Anastasija era brava a sognare, ma non era brava ad obbedire a suo padre. E dire
che suo padre era Nikolaj Aleksandrovic Romanov II, zar di tutte le Russie, tutti
gli obbedivano, tranne la piccola dai capelli lunghi e ramati e gli occhi
azzurrissimi.
Perché se la granduchessa avesse davvero ascoltato suo padre e non si fosse
arrampicata, non avrebbe di certo passato due giorni interi a letto con le
ginocchia piene di graffi e tagli e il piede fasciato.
“Anya, perché fai così? Ti avevo detto di non arrampicarti.” aveva sussurrato
piano lo zar stringendo la mano di sua figlia tra le sue.
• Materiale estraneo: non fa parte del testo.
/-- R46, R251: the values the spec gives for reset, in the reset state and after every reset move, from any state; the flash page
and the EEPROM keep their content across a reset move that cuts no operation (R252). -/
def Obligations.ResetLeavesTheTableOfR46 : Prop :=
  State.reset.AtResetValues
  ∧ ∀ (s : State) (rest : List (Nat × HostMove)), s.host = (0, .reset) :: rest →
    ∃ t, step s = .next t ∧ t.AtResetValues
      ∧ (s.fpc.nvm.busy = false → ∀ a, t.flashAt a = s.flashAt a)
      ∧ (s.ews.eeprom.mode ≠ .wData → ∀ a, t.eeAt a = s.eeAt a)

/-- R250, R252: a reset move lands between any two sequencer steps and does not touch the collaborators: the NVM device keeps
its busy flag and its counts, and every byte outside an operation it was in the middle of; the EEPROM keeps its pointer, its
commit, its transaction and every byte outside the open write transaction, the tick runs on; the parameters stay. -/
def Obligations.ResetKeepsCollaborators : Prop :=
  ∀ (s : State) (rest : List (Nat × HostMove)), s.Inv → s.host = (0, .reset) :: rest →
    ∃ t, step s = .next t ∧ t.cfg = s.cfg
      ∧ t.fpc.nvm.busy = s.fpc.nvm.busy ∧ t.fpc.nvm.eraseCount = s.fpc.nvm.eraseCount
      ∧ t.fpc.nvm.rowWriteCount = s.fpc.nvm.rowWriteCount
      ∧ (∀ a, (s.fpc.nvm.busy = true →
              ¬ (s.fpc.nvm.regionAddr ≤ a ∧ a < s.fpc.nvm.regionAddr + s.fpc.nvm.regionLen)) →
            t.flashAt a = s.flashAt a)
      ∧ t.ews.eeprom.ptr = s.ews.eeprom.ptr ∧ t.ews.eeprom.commit = s.ews.eeprom.commit
      ∧ t.ews.eeprom.mode = s.ews.eeprom.mode ∧ t.ews.eeprom.hi = s.ews.eeprom.hi
      ∧ t.ews.eeprom.got = s.ews.eeprom.got ∧ t.ews.clock = s.ews.clock
      ∧ (∀ a, (s.ews.eeprom.mode = .wData → a ∉ s.ews.eeprom.openBytes s.cfg) → t.eeAt a = s.eeAt a)

/-! ## The FPC commands -/

/-- R121: FPC.READ completes in one sequencer step with the first `n` bytes of the page on `DOUT` and `OK`; this is the whole
next state: scratch, `fpc_state`, the page and every other unit are as before. That the payload latch ends empty is the model's
reading (log 29). -/
def Obligations.FpcReadResult : Prop :=
  ∀ (s : State) (n : Half), s.ReadyForFpc → n.toNat ≤ s.cfg.pageBytes →
    exec (.fpcRead n) s = .next { s with fpc := { s.fpc with
      n := n, data := [], opc := 0x10#8
      dout := s.fpc.dout ++ s.page.take n.toNat
      rsp := s.fpc.rsp ++ [0x10000000#32]
      nvm := s.fpc.nvm.moves
      trace := .read n.toNat s.cfg.pageBase (s.page.take n.toNat) :: s.fpc.trace } }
Era una delle rare volte
in cui il cuore di ghiaccio di Nikolaj si scioglieva e da imperatore si trasformava
in un semplice padre che amava la sua adorabile e numerosa prole in maniera
spropositata.
Anastasija voleva un bene immenso a quell’uomo che la teneva abbracciata
come se fosse la cosa più fragile del mondo, ma di certo non gli avrebbe mai e
poi mai detto che tutto ciò che faceva, tutte le monellerie che combinavano
erano per attirare l’attenzione di sua madre troppo occupata nel prendersi cura
del figlio minore, lo zarevic Aleksej. Così in tutta tranquillità rispondeva: “Mi
annoiavo.”, scrollava le spalle e poi mascherava il suo volto con un sorriso,
quello più bello, per accattivarsi le grazie del padre.
E lo zar ci cascava sempre, perché lui non cedeva agli attacchi sulle frontiere,
alle guerre, al malcontento e alle rivolte del popolo, ma cedeva al sorriso di sua
figlia.
Vedendola in quelle condizioni, con le bende e tutto il resto, gli si scioglieva il
cuore fatto di ghiaccio, come quello dei paesaggi tipici russi.
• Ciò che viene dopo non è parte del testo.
/-! ### `Fpc.callPageErase` -/

@[simp] theorem Fpc.callPageErase_scratch (c : Config) (a : Nat) (f : Fpc) : (Fpc.callPageErase c a f).scratch = f.scratch := rfl
@[simp] theorem Fpc.callPageErase_phase (c : Config) (a : Nat) (f : Fpc) : (Fpc.callPageErase c a f).phase = f.phase := rfl
@[simp] theorem Fpc.callPageErase_pos (c : Config) (a : Nat) (f : Fpc) : (Fpc.callPageErase c a f).pos = f.pos := rfl
@[simp] theorem Fpc.callPageErase_row (c : Config) (a : Nat) (f : Fpc) : (Fpc.callPageErase c a f).row = f.row := rfl
@[simp] theorem Fpc.callPageErase_inrun (c : Config) (a : Nat) (f : Fpc) : (Fpc.callPageErase c a f).inrun = f.inrun := rfl
@[simp] theorem Fpc.callPageErase_op (c : Config) (a : Nat) (f : Fpc) : (Fpc.callPageErase c a f).op = f.op := rfl
@[simp] theorem Fpc.callPageErase_n (c : Config) (a : Nat) (f : Fpc) : (Fpc.callPageErase c a f).n = f.n := rfl
@[simp] theorem Fpc.callPageErase_data (c : Config) (a : Nat) (f : Fpc) : (Fpc.callPageErase c a f).data = f.data := rfl
@[simp] theorem Fpc.callPageErase_busy (c : Config) (a : Nat) (f : Fpc) : (Fpc.callPageErase c a f).busy = f.busy := rfl
@[simp] theorem Fpc.callPageErase_opc (c : Config) (a : Nat) (f : Fpc) : (Fpc.callPageErase c a f).opc = f.opc := rfl
@[simp] theorem Fpc.callPageErase_rsp (c : Config) (a : Nat) (f : Fpc) : (Fpc.callPageErase c a f).rsp = f.rsp := rfl
@[simp] theorem Fpc.callPageErase_dout (c : Config) (a : Nat) (f : Fpc) : (Fpc.callPageErase c a f).dout = f.dout := rfl
@[simp] theorem Fpc.callPageErase_diag (c : Config) (a : Nat) (f : Fpc) : (Fpc.callPageErase c a f).diag = f.diag := rfl
@[simp] theorem Fpc.callPageErase_port (c : Config) (a : Nat) (f : Fpc) : (Fpc.callPageErase c a f).port = f.port := rfl
@[simp] theorem Fpc.callPageErase_trace (c : Config) (a : Nat) (f : Fpc) : (Fpc.callPageErase c a f).trace = .pageErase a :: f.trace := rfl
@[simp] theorem Fpc.callPageErase_nvm (c : Config) (a : Nat) (f : Fpc) : (Fpc.callPageErase c a f).nvm = f.nvm.pageErase c a := rfl

/-! ### `Fpc.callRowWrite` -/

@[simp] theorem Fpc.callRowWrite_scratch (c : Config) (buf : List Byte) (a : Nat) (f : Fpc) : (Fpc.callRowWrite c buf a f).scratch = f.scratch := rfl
@[simp] theorem Fpc.callRowWrite_phase (c : Config) (buf : List Byte) (a : Nat) (f : Fpc) : (Fpc.callRowWrite c buf a f).phase = f.phase := rfl
@[simp] theorem Fpc.callRowWrite_pos (c : Config) (buf : List Byte) (a : Nat) (f : Fpc) : (Fpc.callRowWrite c buf a f).pos = f.pos := rfl
@[simp] theorem Fpc.callRowWrite_row (c : Config) (buf : List Byte) (a : Nat) (f : Fpc) : (Fpc.callRowWrite c buf a f).row = f.row := rfl
@[simp] theorem Fpc.callRowWrite_inrun (c : Config) (buf : List Byte) (a : Nat) (f : Fpc) : (Fpc.callRowWrite c buf a f).inrun = f.inrun := rfl
@[simp] theorem Fpc.callRowWrite_op (c : Config) (buf : List Byte) (a : Nat) (f : Fpc) : (Fpc.callRowWrite c buf a f).op = f.op := rfl
@[simp] theorem Fpc.callRowWrite_n (c : Config) (buf : List Byte) (a : Nat) (f : Fpc) : (Fpc.callRowWrite c buf a f).n = f.n := rfl
@[simp] theorem Fpc.callRowWrite_data (c : Config) (buf : List Byte) (a : Nat) (f : Fpc) : (Fpc.callRowWrite c buf a f).data = f.data := rfl
@[simp] theorem Fpc.callRowWrite_busy (c : Config) (buf : List Byte) (a : Nat) (f : Fpc) : (Fpc.callRowWrite c buf a f).busy = f.busy := rfl
@[simp] theorem Fpc.callRowWrite_opc (c : Config) (buf : List Byte) (a : Nat) (f : Fpc) : (Fpc.callRowWrite c buf a f).opc = f.opc := rfl
@[simp] theorem Fpc.callRowWrite_rsp (c : Config) (buf : List Byte) (a : Nat) (f : Fpc) : (Fpc.callRowWrite c buf a f).rsp = f.rsp := rfl
@[simp] theorem Fpc.callRowWrite_dout (c : Config) (buf : List Byte) (a : Nat) (f : Fpc) : (Fpc.callRowWrite c buf a f).dout = f.dout := rfl
@[simp] theorem Fpc.callRowWrite_diag (c : Config) (buf : List Byte) (a : Nat) (f : Fpc) : (Fpc.callRowWrite c buf a f).diag = f.diag := rfl
@[simp] theorem Fpc.callRowWrite_port (c : Config) (buf : List Byte) (a : Nat) (f : Fpc) : (Fpc.callRowWrite c buf a f).port = f.port := rfl
@[simp] theorem Fpc.callRowWrite_trace (c : Config) (buf : List Byte) (a : Nat) (f : Fpc) : (Fpc.callRowWrite c buf a f).trace = .rowWrite buf a :: f.trace := rfl
@[simp] theorem Fpc.callRowWrite_nvm (c : Config) (buf : List Byte) (a : Nat) (f : Fpc) : (Fpc.callRowWrite c buf a f).nvm = f.nvm.rowWrite c buf a := rfl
Nikolaj II non aveva mai viziato le figlie, perché il suo compito era quello di
farle crescere forti ma sempre umili e sobrie. Non avevano stanze lussuose o
chissà quali comodità, anzi tutt’altro: la piccola Anya condivideva la stanza con
la sorella Marija, di quattordici anni, e un bagno freddo alla mattina, uno caldo
alla sera, una brandina senza cuscino era tutto ciò che avevano. Ma quel giorno
lo zar fece una piccola eccezione, così accarezzandole il capo con la mano
chiese semplicemente “Vuoi che faccia qualcosa per te? Fra poco è anche il tuo
compleanno.”
Non era arrabbiato, non riusciva ad esserlo. Sapeva che Anastasija era la švibzik
della famiglia, la monella. Tutti i suoi figli erano diversi tra loro: Ol'ga, la figlia
maggiore ormai ventunenne, era conosciuta per la sua onestà, ma anche per la
sua schiettezza, di certo non mandava a dire le cose.
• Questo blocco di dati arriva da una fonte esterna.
theorem ewsLine_blockInv_r1Lo {c : Config} (hc : c.Valid) {e g : Ews} (hI : e.BlockInv c) (hp : e.pos = .r1Lo)
    (hs : ewsLine c e = some g) : g.BlockInv c := by
  obtain ⟨hop, hb⟩ := Ews.op_of_pos hI (by simp [hp])
  have hr := Ews.body_range hc hI hop
  have hsize := Config.eeSize_le hc
  have hI' := hI
  obtain ⟨h1, h2, h3, h4, h5, h6, h7, h8, h9, h10, h11, h12, h13, h14⟩ := hI'
  rw [ewsLine_r1Lo hp] at hs; cases hs
  exact Ews.blockInv_plain hI ⟨rfl, rfl, rfl, rfl, rfl, rfl, rfl, rfl, rfl⟩ h14 (by simp [hp]) (by simp) (by simpa [EwsPos.serves, hp] using h1)
    (by simpa [EwsPos.inTxn, hp] using h3) (by simp [EwsPos.sending]) (by simp) (by simp) (by simp)

theorem ewsLine_blockInv_r1Stop {c : Config} (hc : c.Valid) {e g : Ews} (hI : e.BlockInv c) (hp : e.pos = .r1Stop)
    (hs : ewsLine c e = some g) : g.BlockInv c := by
  obtain ⟨hop, hb⟩ := Ews.op_of_pos hI (by simp [hp])
  have hr := Ews.body_range hc hI hop
  have hsize := Config.eeSize_le hc
  have hI' := hI
  obtain ⟨h1, h2, h3, h4, h5, h6, h7, h8, h9, h10, h11, h12, h13, h14⟩ := hI'
  rw [ewsLine_r1Stop hp] at hs; cases hs
  exact Ews.blockInv_plain hI ⟨rfl, rfl, rfl, rfl, rfl, rfl, rfl, rfl, rfl⟩ h14 (by simp [hp]) (by simp) (by simpa [EwsPos.serves, hp] using h1)
    (by simp [EwsPos.inTxn]) (by simp [EwsPos.sending]) (by simp) (by simp) (by simp)

theorem ewsLine_blockInv_r2 {c : Config} (hc : c.Valid) {e g : Ews} (hI : e.BlockInv c) (hp : e.pos = .r2)
    (hs : ewsLine c e = some g) : g.BlockInv c := by
  obtain ⟨hop, hb⟩ := Ews.op_of_pos hI (by simp [hp])
  have hr := Ews.body_range hc hI hop
  have hsize := Config.eeSize_le hc
  have hI' := hI
  obtain ⟨h1, h2, h3, h4, h5, h6, h7, h8, h9, h10, h11, h12, h13, h14⟩ := hI'
  rw [ewsLine_r2 hp] at hs; cases hs
  exact Ews.blockInv_plain hI ⟨rfl, rfl, rfl, rfl, rfl, rfl, rfl, rfl, rfl⟩ h14 (by simp [hp]) (by simp) (by simpa [EwsPos.serves, hp] using h1)
    (by simp [EwsPos.inTxn]) (by simp [EwsPos.sending]) (by simp) (by simp) (by simp)

theorem ewsLine_blockInv_r2Ctl {c : Config} (hc : c.Valid) {e g : Ews} (hI : e.BlockInv c) (hp : e.pos = .r2Ctl)
    (hs : ewsLine c e = some g) : g.BlockInv c := by
  obtain ⟨hop, hb⟩ := Ews.op_of_pos hI (by simp [hp])
  have hr := Ews.body_range hc hI hop
  have hsize := Config.eeSize_le hc
  have hI' := hI
  obtain ⟨h1, h2, h3, h4, h5, h6, h7, h8, h9, h10, h11, h12, h13, h14⟩ := hI'
  rw [ewsLine_r2Ctl hp] at hs; cases hs
  exact Ews.blockInv_plain hI ⟨rfl, rfl, rfl, rfl, rfl, rfl, rfl, rfl, rfl⟩ h14 (by simp [hp]) (by simp) (by simpa [EwsPos.serves, hp] using h1)
    (by simpa [EwsPos.inTxn, hp] using h3) (by simp [EwsPos.sending]) (by simp) (fun _ => ⟨hr.1, rfl⟩) (by simp)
Tat'jana, di diciannove anni, era chiamata dalle sorelle “governante” perché le
piaceva occuparsi di tutti e tutto, sia della casa e delle faccende domestiche sia
dei suoi famigliari.
Marija invece era considerata l’angelo della famiglia, di una tranquillità e di una
disciplina fuori dalla norma, invidiata da tutti per la sua gentilezza infinita.
Il piccolo Aleksej, dodici anni era l’orgoglio di tutta la Russia, il successore di
Nikolaij al trono. Tutti si preoccupavano per lui, forse perché era l’unico
maschio, forse perché era seriamente malato.
Poi c’era Anya, quattordici anni e una mente a colori: qualsiasi cosa poteva
vivere nella sua fervida fantasia, nella sua testa. Non si fermava davanti a nulla,
era una bambina piena di vita, di gioia e allo stesso tempo molto furba e
intelligente, nonostante la sua giovane età. Era il pagliaccio di casa, un ragazzo
mancato, si era detto, che amava bombardare i soldati del palazzo con pallottole
di carta. Non si poteva non amare quella bambina, come non si poteva odiare
nessuno di quella famiglia, così dedicata al popolo come nessun altro.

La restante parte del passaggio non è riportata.